# 'Echoes" Voting Thread



## Chesters Daughter (Jun 15, 2016)

Please take the time to *read the entries* and vote for the *three poems you consider most deserving*. It is *imperative* that you *use ALL THREE VOTES.

*Those who vote for less than three entries or who vote for their own work will be regarded as "spoiled votes" and discounted.
*
Members who vote for their own work will also have their entry disqualified*, so please double check your votes before submitting them. Members who create duplicate accounts to vote for themselves will also have their entry disqualified and all of their accounts banned.

*THE RESULTS OF THIS POLL WILL REMAIN HIDDEN UNTIL IT HAS OFFICIALLY CLOSED. The identities of the entrants will also be revealed upon the close of the poll. 

The entrant who receives most votes gets a one month FoWF subscription and the Laureate award.


Please leave comments and/or feedback in this thread.


Those who care to utilize the "like" function may now click to their heart's content.


This poll will close on June 25th, 2016 at 7:00pm EST.*


----------



## Firemajic (Jun 16, 2016)

I was disappointed in the number of participants... This was a fabulous prompt. However, in this case, it was definitely quality over quantity.....


----------



## -xXx- (Jun 17, 2016)




----------



## aj47 (Jun 17, 2016)

Firemajic said:


> I was disappointed in the number of participants... This was a fabulous prompt.
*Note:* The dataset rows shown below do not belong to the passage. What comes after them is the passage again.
/-- The FtabBank fields as bits of a word. -/
def FtabBankForm.bits (f : FtabBankForm) : Nat :=
  f.c.toNat * 2147483648 + f.k.toNat * 64 + f.t.toNat * 16

/-- The Cvt fields of a word. -/
def CvtForm.ofWord (b : Bound) (w : Nat) : CvtForm :=
  { pfx := b.pfx, c := bitAt w 31, d := bitsAt w 18 7, a := bitsAt w 11 7, g := bitsAt w 9 2, t := bitsAt w 5 4, x := bitAt w 1 }

/-- The Cvt fields as bits of a word. -/
def CvtForm.bits (f : CvtForm) : Nat :=
  f.c.toNat * 2147483648 + f.d.toNat * 262144 + f.a.toNat * 2048 + f.g.toNat * 512 + f.t.toNat * 32 + f.x.toNat * 2

/-- The Pack fields of a word. -/
def PackForm.ofWord (b : Bound) (w : Nat) : PackForm :=
  { pfx := b.pfx, c := bitAt w 31, d := bitsAt w 18 7, a := bitsAt w 11 7, t := bitsAt w 7 4, i := bitsAt w 4 3, x := bitAt w 1 }

/-- The Pack fields as bits of a word. -/
def PackForm.bits (f : PackForm) : Nat :=
  f.c.toNat * 2147483648 + f.d.toNat * 262144 + f.a.toNat * 2048 + f.t.toNat * 128 + f.i.toNat * 16 + f.x.toNat * 2

/-- The Cmp fields of a word. -/
def CmpForm.ofWord (b : Bound) (w : Nat) : CmpForm :=
  { pfx := b.pfx, c := bitAt w 31, n := bitsAt w 22 3, k := bitsAt w 18 4, a := bitsAt w 11 7, b := bitsAt w 4 7, x := bitAt w 1, y := bitAt w 0 }

/-- The Cmp fields as bits of a word. -/
def CmpForm.bits (f : CmpForm) : Nat :=
  f.c.toNat * 2147483648 + f.n.toNat * 4194304 + f.k.toNat * 262144 + f.a.toNat * 2048 + f.b.toNat * 16 + f.x.toNat * 2 + f.y.toNat * 1

/-- The CmpI fields of a word. -/
def CmpIForm.ofWord (b : Bound) (w : Nat) : CmpIForm :=
  { pfx := b.pfx, c := bitAt w 31, n := bitsAt w 22 3, k := bitsAt w 18 4, a := bitsAt w 11 7, x := bitAt w 10, i := bitsAt w 0 10 }

/-- The CmpI fields as bits of a word. -/
def CmpIForm.bits (f : CmpIForm) : Nat :=
  f.c.toNat * 2147483648 + f.n.toNat * 4194304 + f.k.toNat * 262144 + f.a.toNat * 2048 + f.x.toNat * 1024 + f.i.toNat

/-- The P3 fields of a word. -/
def P3Form.ofWord (b : Bound) (w : Nat) : P3Form :=
  { pfx := b.pfx, c := bitAt w 31, d := bitsAt w 18 4, a := bitsAt w 11 4, b := bitsAt w 4 4 }

/-- The P3 fields as bits of a word. -/
def P3Form.bits (f : P3Form) : Nat :=
  f.c.toNat * 2147483648 + f.d.toNat * 262144 + f.a.toNat * 2048 + f.b.toNat * 16

/-- The Ktov fields of a word. -/
def KtovForm.ofWord (b : Bound) (w : Nat) : KtovForm :=
  { pfx := b.pfx, c := bitAt w 31, d := bitsAt w 18 7, a := bitsAt w 11 4 }

/-- The Ktov fields as bits of a word. -/
def KtovForm.bits (f : KtovForm) : Nat :=
  f.c.toNat * 2147483648 + f.d.toNat * 262144 + f.a.toNat * 2048

/-- The Vtok fields of a word. -/
def VtokForm.ofWord (b : Bound) (w : Nat) : VtokForm :=
  { pfx := b.pfx, c := bitAt w 31, d := bitsAt w 18 4, a := bitsAt w 11 7, x := bitAt w 1 }

/-- The Vtok fields as bits of a word. -/
def VtokForm.bits (f : VtokForm) : Nat :=
  f.c.toNat * 2147483648 + f.d.toNat * 262144 + f.a.toNat * 2048 + f.x.toNat * 2

/-- The Mem fields of a word. -/
def MemForm.ofWord (b : Bound) (w : Nat) : MemForm :=
  { pfx := b.pfx, c := bitAt w 31, sz := BitVec.ofNat 3 (w / 2 ^ 25 % 2 * 4 + w / 2 ^ 8 % 4), d := bitsAt w 18 7, b := bitsAt w 11 7, y := bitAt w 10, o := bitsAt w 0 8 }

/-- The Mem fields as bits of a word. -/
def MemForm.bits (f : MemForm) : Nat :=
  f.c.toNat * 2147483648 + f.sz.toNat / 4 * 33554432 + f.sz.toNat % 4 * 256 + f.d.toNat * 262144 + f.b.toNat * 2048 + f.y.toNat * 1024 + f.o.toNat

/-- The MemO fields of a word. -/
def MemOForm.ofWord (b : Bound) (w : Nat) : MemOForm :=
  { pfx := b.pfx, c := bitAt w 31, sz := BitVec.ofNat 3 (w / 2 ^ 25 % 2 * 4 + w / 2 ^ 8 % 4), d := bitsAt w 18 7, b := bitsAt w 11 7, y := bitAt w 10, p := bitsAt w 0 3 }

/-- The MemO fields as bits of a word. -/
def MemOForm.bits (f : MemOForm) : Nat :=
  f.c.toNat * 2147483648 + f.sz.toNat / 4 * 33554432 + f.sz.toNat % 4 * 256 + f.d.toNat * 262144 + f.b.toNat * 2048 + f.y.toNat * 1024 + f.p.toNat

/-- The Waitv fields of a word. -/
def WaitvForm.ofWord (b : Bound) (w : Nat) : WaitvForm :=
  { pfx := b.pfx, c := bitAt w 31, d := bitsAt w 18 7, b := bitsAt w 11 7, y := bitAt w 10 }

/-- The Waitv fields as bits of a word. -/
def WaitvForm.bits (f : WaitvForm) : Nat :=
  f.c.toNat * 2147483648 + f.d.toNat * 262144 + f.b.toNat * 2048 + f.y.toNat * 1024

/-- The Red fields of a word. -/
def RedForm.ofWord (b : Bound) (w : Nat) : RedForm :=
  { pfx := b.pfx, c := bitAt w 31, a := bitsAt w 11 7, b := bitsAt w 4 7, x := bitAt w 1, y := bitAt w 0 }

/-- The Red fields as bits of a word. -/
def RedForm.bits (f : RedForm) : Nat :=
  f.c.toNat * 2147483648 + f.a.toNat * 2048 + f.b.toNat * 16 + f.x.toNat * 2 + f.y.toNat * 1

/-- The Scope fields of a word. -/
def ScopeForm.ofWord (_ : Bound) (w : Nat) : ScopeForm :=
  { c := bitAt w 31, p := bitsAt w 0 3 }

/-- The Scope fields as bits of a word. -/
def ScopeForm.bits (f : ScopeForm) : Nat :=
  f.c.toNat * 2147483648 + f.p.toNat

/-- The Qfence fields of a word. -/
def QfenceForm.ofWord (_ : Bound) (w : Nat) : QfenceForm :=
  { c := bitAt w 31, a := bitsAt w 7 7, b := bitsAt w 0 7 }

/-- The Qfence fields as bits of a word. -/
def QfenceForm.bits (f : QfenceForm) : Nat :=
  f.c.toNat * 2147483648 + f.a.toNat * 128 + f.b.toNat

/-- The Bar fields of a word. -/
def BarForm.ofWord (_ : Bound) (w : Nat) : BarForm :=
  { c := bitAt w 31, n := bitsAt w 0 8 }

/-- The Bar fields as bits of a word. -/
def BarForm.bits (f : BarForm) : Nat :=
  f.c.toNat * 2147483648 + f.n.toNat

/-- The Cvdecl fields of a word. -/
def CvdeclForm.ofWord (_ : Bound) (w : Nat) : CvdeclForm :=
  { c := bitAt w 31, n := bitsAt w 16 6, k := bitsAt w 0 10 }

/-- The Cvdecl fields as bits of a word. -/
def CvdeclForm.bits (f : CvdeclForm) : Nat :=
  f.c.toNat * 2147483648 + f.n.toNat * 65536 + f.k.toNat

/-- The Abar fields of a word. -/
def AbarForm.ofWord (_ : Bound) (w : Nat) : AbarForm :=
  { c := bitAt w 31, r := bitsAt w 16 7, o := bitsAt w 0 16 }

/-- The Abar fields as bits of a word. -/
def AbarForm.bits (f : AbarForm) : Nat :=
  f.c.toNat * 2147483648 + f.r.toNat * 65536 + f.o.toNat

/-- The Qpush fields of a word. -/
def QpushForm.ofWord (_ : Bound) (w : Nat) : QpushForm :=
  { c := bitAt w 31, a := bitsAt w 16 7, q := bitsAt w 0 5 }

/-- The Qpush fields as bits of a word. -/
def QpushForm.bits (f : QpushForm) : Nat :=
  f.c.toNat * 2147483648 + f.a.toNat * 65536 + f.q.toNat

/-- The Qget fields of a word. -/
def QgetForm.ofWord (_ : Bound) (w : Nat) : QgetForm :=
  { c := bitAt w 31, d := bitsAt w 16 7, q := bitsAt w 0 5 }

/-- The Qget fields as bits of a word. -/
def QgetForm.bits (f : QgetForm) : Nat :=
  f.c.toNat * 2147483648 + f.d.toNat * 65536 + f.q.toNat

/-- The Qclose fields of a word. -/
def QcloseForm.ofWord (_ : Bound) (w : Nat) : QcloseForm :=
  { c := bitAt w 31, q := bitsAt w 0 5 }

/-- The Qclose fields as bits of a word. -/
def QcloseForm.bits (f : QcloseForm) : Nat :=
  f.c.toNat * 2147483648 + f.q.toNat

/-- The S3 fields of a word. -/
def S3Form.ofWord (b : Bound) (w : Nat) : S3Form :=
  { pfx := b.pfx, c := bitAt w 31, d := bitsAt w 18 5, a := bitsAt w 11 5, b := bitsAt w 4 5, x := bitAt w 1, y := bitAt w 0 }

/-- The S3 fields as bits of a word. -/
def S3Form.bits (f : S3Form) : Nat :=
  f.c.toNat * 2147483648 + f.d.toNat * 262144 + f.a.toNat * 2048 + f.b.toNat * 16 + f.x.toNat * 2 + f.y.toNat * 1

/-- The S2 fields of a word. -/
def S2Form.ofWord (b : Bound) (w : Nat) : S2Form :=
  { pfx := b.pfx, c := bitAt w 31, d := bitsAt w 18 5, a := bitsAt w 11 5, x := bitAt w 1 }

/-- The S2 fields as bits of a word. -/
def S2Form.bits (f : S2Form) : Nat :=
  f.c.toNat * 2147483648 + f.d.toNat * 262144 + f.a.toNat * 2048 + f.x.toNat * 2

/-- The SToV fields of a word. -/
def SToVForm.ofWord (b : Bound) (w : Nat) : SToVForm :=
  { pfx := b.pfx, c := bitAt w 31, d := bitsAt w 18 7, a := bitsAt w 11 5, x := bitAt w 1 }

/-- The SToV fields as bits of a word. -/
def SToVForm.bits (f : SToVForm) : Nat :=
  f.c.toNat * 2147483648 + f.d.toNat * 262144 + f.a.toNat * 2048 + f.x.toNat * 2

/-- The Sdot fields of a word. -/
def SdotForm.ofWord (b : Bound) (w : Nat) : SdotForm :=
  { pfx := b.pfx, c := bitAt w 31, d := bitsAt w 18 7, a := bitsAt w 11 5, b := bitsAt w 4 5, x := bitAt w 1, y := bitAt w 0 }

/-- The Sdot fields as bits of a word. -/
def SdotForm.bits (f : SdotForm) : Nat :=
  f.c.toNat * 2147483648 + f.d.toNat * 262144 + f.a.toNat * 2048 + f.b.toNat * 16 + f.x.toNat * 2 + f.y.toNat * 1

/-- The VToS fields of a word. -/
def VToSForm.ofWord (b : Bound) (w : Nat) : VToSForm :=
  { pfx := b.pfx, c := bitAt w 31, d := bitsAt w 18 5, a := bitsAt w 11 7, x := bitAt w 1 }

/-- The VToS fields as bits of a word. -/
def VToSForm.bits (f : VToSForm) : Nat :=
  f.c.toNat * 2147483648 + f.d.toNat * 262144 + f.a.toNat * 2048 + f.x.toNat * 2

/-- The Slane fields of a word. -/
def SlaneForm.ofWord (b : Bound) (w : Nat) : SlaneForm :=
  { pfx := b.pfx, c := bitAt w 31, d := bitsAt w 18 7, a := bitsAt w 11 5, i := bitsAt w 4 2, x := bitAt w 1 }

/-- The Slane fields as bits of a word. -/
def SlaneForm.bits (f : SlaneForm) : Nat :=
  f.c.toNat * 2147483648 + f.d.toNat * 262144 + f.a.toNat * 2048 + f.i.toNat * 16 + f.x.toNat * 2

/-- The Sins fields of a word. -/
def SinsForm.ofWord (b : Bound) (w : Nat) : SinsForm :=
  { pfx := b.pfx, c := bitAt w 31, d := bitsAt w 18 5, a := bitsAt w 11 7, i := bitsAt w 4 2, x := bitAt w 1 }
However, in this case, it was definitely quality over quantity.....



Quality is a good thing.  The challenge is the poetry board's metaphoric front porch.  The non-workshop entries are visible by anyone stopping by to scope out the place and, were I browsing, I'd presume the challenge displayed the best of our efforts.  It's nice to think that we're putting our collective best work out there.


----------



## escorial (Jun 22, 2016)

voted......


----------



## Chesters Daughter (Jun 25, 2016)

Welcome to the reveal!

A Killing Touch by rcallaci

To a newborn by jenthepen

Dispossessed by Chester's Daughter

It Bears Repeating by astroannie

In the Wake of White Pelicans by Darkkin

Loneliness by PiP

Posttraumatic Stress by PrinzeCharming

_*Words by Terry D - Winning Entry
*_
_*Debugging by Gumby - Winning Entry


Please post all congratulatory messages in the winners' thread.
*_


----------